The second generation twitter split up the monolith into different back-end data storage layers, using gizzard as a sharding mechanism for MySQL databases and a redis instance for storing timeline information. Subsequent iterations replaced the front-end components with services as well, which allowed more heavily used services (such as the timeline and user tweet details) to be scaled horizontally when needed.
Fortunately when a request comes in to Twitter the request is composable into different services, and by using non-blocking futures it is possible to scale these by compositing the results of a series of lookups into one chain. By executing many requests in parallel but having that hidden by the underlying futures framework means that the code is easy to understand whilst still taking advantage of multiple threads.
When a write to Twitter happens, it gets split into a lookup of all the subscribers and then writes a copy of each into all the timelines.

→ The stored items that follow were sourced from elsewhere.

-- ==== Sys2Proof/Machine/Step.lean ====
section
/-!
DEFINITION. Machine/Step.lean: one step takes the command at the front of the queue; with nothing waiting, one cycle of the
network-island clock passes (log entry 6).
-/

namespace Sys2Proof.Machine

/-- One step of the module. -/
def step (s : State) : Host.Outcome State Fault Refusal :=
  match s.pending with
  | [] => .next s.idle
  | c :: rest => exec c { s with pending := rest }

/-- The state with the command that a word spells put at the front of its queue; no word spells one. -/
def State.withFetchWord (s : State) (nbits w : Nat) : State :=
  match decodeTableWord nbits w with
  | some c => { s with pending := c :: s.pending }
  | none => s

end Sys2Proof.Machine
end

This involves a fan-out (lookup of affected destinations) and then a sharded write across the database. For providers that are subscribed to the firehose, the feed goes to them as well – around 30Mb/s in total. In the case of the Lady Gaga tweet replying to the Mars rover, this resulted in a set conjunction of around 1.5 million and 40 million followers, which took some time in the fan-out processing.
In terms of measuring the performance of Twitter, once the data stream starts moving into the tens of errors per second (99.999% uptime of 300,000 requests per second), it’s impossible to focus on individual events in terms of underlying analysis. By focussing on a statistical view of the events, it’s possible to get a much better picture of overall system health than if a single event is decoded.

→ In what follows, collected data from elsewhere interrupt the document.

-- ==== Sys2Proof/Certificates/Slice0/Obligations.lean ====
section
/-!
DEFINITION. Certificates/Slice0/Obligations.lean: the statements for the provers. The words they share stand first, in
Sys2Proof.Claims.
-/

namespace Sys2Proof.Claims

open Sys2Proof.Machine

/-- The command answers a next state, of which `P` holds. -/
def Gives (i : Instr) (s : State) (P : State → Prop) : Prop := ∃ t, exec i s = .next t ∧ P t

/-- No register field but the listed ones changes. -/
def OnlyRegs (s t : State) (l : List Fld) : Prop := ∀ f : Fld, f.key ∉ l.map Fld.key → t.get f = s.get f

/-- The fault records that a command hands to the fault engine: code, severity, scope kind and scope index of each, in order. -/
def Raises (s t : State) (l : List (Nat × Nat × Nat × Nat)) : Prop :=
  ∃ r : List FaultRec, t.faults.inbox = s.faults.inbox ++ r ∧ r.map (fun x => (x.code, x.sev, x.skind, x.sindex)) = l

/-- `t` is `s` but for the listed register fields, which hold the values beside them, and the fault records handed on. -/
def Only (s t : State) (l : List (Fld × Nat)) (r : List (Nat × Nat × Nat × Nat)) : Prop :=
  { t with regs := s.regs, faults := { t.faults with inbox := s.faults.inbox } } = s ∧
    (∀ f : Fld, f.key ∉ l.map (fun x => x.1.key) → t.get f = s.get f) ∧ (∀ x ∈ l, t.get x.1 = x.2) ∧ Raises s t r

/-- A counter one higher, saturating at its width (R6). -/
def more (s : State) (f : Fld) : Nat := min (2 ^ f.w - 1) (s.get f + 1)

/-- The register file and the memory stay. -/
def SameMap (s t : State) : Prop := t.regs = s.regs ∧ t.mem = s.mem

/-- The absolute value. -/
def ab (x : Int) : Int := x.natAbs

/-- Core `x.core` takes an instruction of condition `cond` that names the registers `codes`, and executes it: it is running or steps
(R139), the fetch is from its own local memory (R112) and meets no uncorrectable error (R133, R134), no register read has bad parity (R135),
the condition holds (R124), and no load under way writes a register named (R115). -/
structure PipMeets (s : State) (x : PipAt) (cond : Nat) (codes : List Nat) : Prop where
  ready : s.coreReady x.core = true
  place : inLocal x.core.val s.core[x.core].pc 8 = true
  aligned : s.core[x.core].pc % 8 = 0
  ecc : x.ecc ≠ .double
  parity : x.parityBad = false
  condOk : cond < 14
  holds : s.core[x.core].flags.holds cond = true
  named : ∀ c ∈ codes, codeOk c = true
  landed : s.core[x.core].needs codes = false

/-- The registers and flags of a core (Table PIP.1). -/
def regsOf (c : CoreDyn) : Vector Word 32 × Vector (BitVec 32) 8 × Vector Word 8 × Vector (BitVec 96) 4 × PipFlags :=
  (c.d, c.a, c.o, c.acc, c.flags)

/-- Nothing changes but core `k`, its LCn_DBG.PC while it is halted, and its LCn_ECC for a corrected fetch. -/
structure PipFrame (s t : State) (k : Core) : Prop where
  rest : { t with core := s.core, regs := s.regs } = s
  cores : ∀ j : Core, j ≠ k → t.core[j] = s.core[j]
  fields : OnlyRegs s t [R.LC_DBG_PC k, R.LC_ECC_CORR k, R.LC_ECC_LASTADDR k]

/-- The frame of an instruction that falls through: besides the core's registers and flags only its pc goes on, past the instruction
or back to the start of a repeat body that ends here (R130); loads and stores under way stay, and the run goes on. -/
structure PipNext (s t : State) (k : Core) : Prop extends PipFrame s t k where
  next : (t.core[k].levels, t.core[k].pc) = stepPast s.core[k].levels s.core[k].pc
  loads : t.core[k].loads = s.core[k].loads
  stores : t.core[k].stores = s.core[k].stores
  goes : t.core[k].run = s.core[k].run ∧ t.core[k].wait = .none ∧ t.core[k].posted = s.core[k].posted

/-- The command falls through and leaves the core with the registers and flags of `c`. -/
def Leaves (i : Instr) (s : State) (x : PipAt) (c : CoreDyn) : Prop :=
  Gives i s fun t => PipNext s t x.core ∧ regsOf t.core[x.core] = regsOf c

/-- A D register written, with the flags that follow. -/
def putsD (c : CoreDyn) (d : Fin 32) (v : Word) (f : PipFlags) : CoreDyn := { c with d := c.d.set d v, flags := f }

/-- An instruction of three D registers. -/
def OpDDD (op : PipAt → RForm → Instr) (g : PipAt → RForm → State → CoreDyn → Word → Word → Word × PipFlags) : Prop :=
  ∀ (x : PipAt) (f : RForm) (s : State) (d a b : Fin 32), f.dst = d.val → f.sa = a.val → f.sb = b.val →
    PipMeets s x f.cond [f.dst, f.sa, f.sb] →
    let c := s.core[x.core]
    Leaves (op x f) s x (putsD c d (g x f s c c.d[a] c.d[b]).1 (g x f s c c.d[a] c.d[b]).2)

/-- An instruction of two D registers; `SB` is any code that is not reserved. -/
def OpDD (op : PipAt → RForm → Instr) (g : PipAt → RForm → State → CoreDyn → Word → Word → Word × PipFlags) : Prop :=
  ∀ (x : PipAt) (f : RForm) (s : State) (d a : Fin 32), f.dst = d.val → f.sa = a.val →
    PipMeets s x f.cond [f.dst, f.sa, f.sb] →
    let c := s.core[x.core]
    Leaves (op x f) s x (putsD c d (g x f s c c.d[d] c.d[a]).1 (g x f s c c.d[d] c.d[a]).2)

/-- A half of a D register: .l (false) or .h (true). -/
def half (v : Word) (h : Bool) : BitVec 32 := if h then v.extractLsb' 32 32 else v.extractLsb' 0 32

/-- A D register with one half replaced. -/
def withHalf (v : Word) (h : Bool) (y : BitVec 32) : Word := if h then y ++ v.extractLsb' 0 32 else v.extractLsb' 32 32 ++ y

/-- N and Z of a result with SF (R125). -/
def nz (sf : Bool) (v : Word) (f : PipFlags) : PipFlags := if sf then { f with n := v.msb, z := v == 0 } else f

/-- N, Z, C and V with SF, and the sticky SAT (R118, R125). -/
def nzcv (f : RForm) (v : Word) (cy ovf : Bool) (p : PipFlags) : PipFlags :=
  let p := { p with sat := p.sat || (ovf && f.sat) }
  if f.sf then { p with n := v.msb, z := v == 0, c := cy, v := ovf && !f.sat } else p

/-- A signed result of `w` bits: the exact value where it fits, else clamped (R118). -/
def clamped (w : Nat) (v : Int) : BitVec w := BitVec.ofInt w (max (-(2 ^ (w - 1) : Int)) (min (2 ^ (w - 1) - 1) v))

To that extent, Twitter uses a distributed tracing system called Zipkin (demo) which performs tracing throughout the lifetime of a request, based on Google’s Dapper paper which was written about but never open-sourced. As a result, Twitter re-implemented it based on the content of the paper and open-sourced it instead.
The underlying service calls use HTTP for external communication, and once inside the boundary use Thrift for passing RPC messages and using a standardised library that provides load balancing, service discovery and metrics generation and logging. These metrics are collected centrally and can be visualised using histograms or by using a view of the data points with percentiles that show when the system is suffering under a higher load.
Twitter open-sources most of their code for high performance services via their GitHub repositories under an Apache license.
Scaling at Netflix
Ruslan Meshenberg discussed how Netflix leverages mutli-regions to increase availability. In fact, he said that the talk was “Really about failure” and how it’s handled. rather than anything else.
He showed a pyramid of failures, with top incidents being those that caused negative PR (mitigated by active/active pairs and game day practicing), customer service incidents (mitigated by better tools and practices), metrics impact (mitigated by data tagging and feature enable/disabling), and automated failover/recovery processes.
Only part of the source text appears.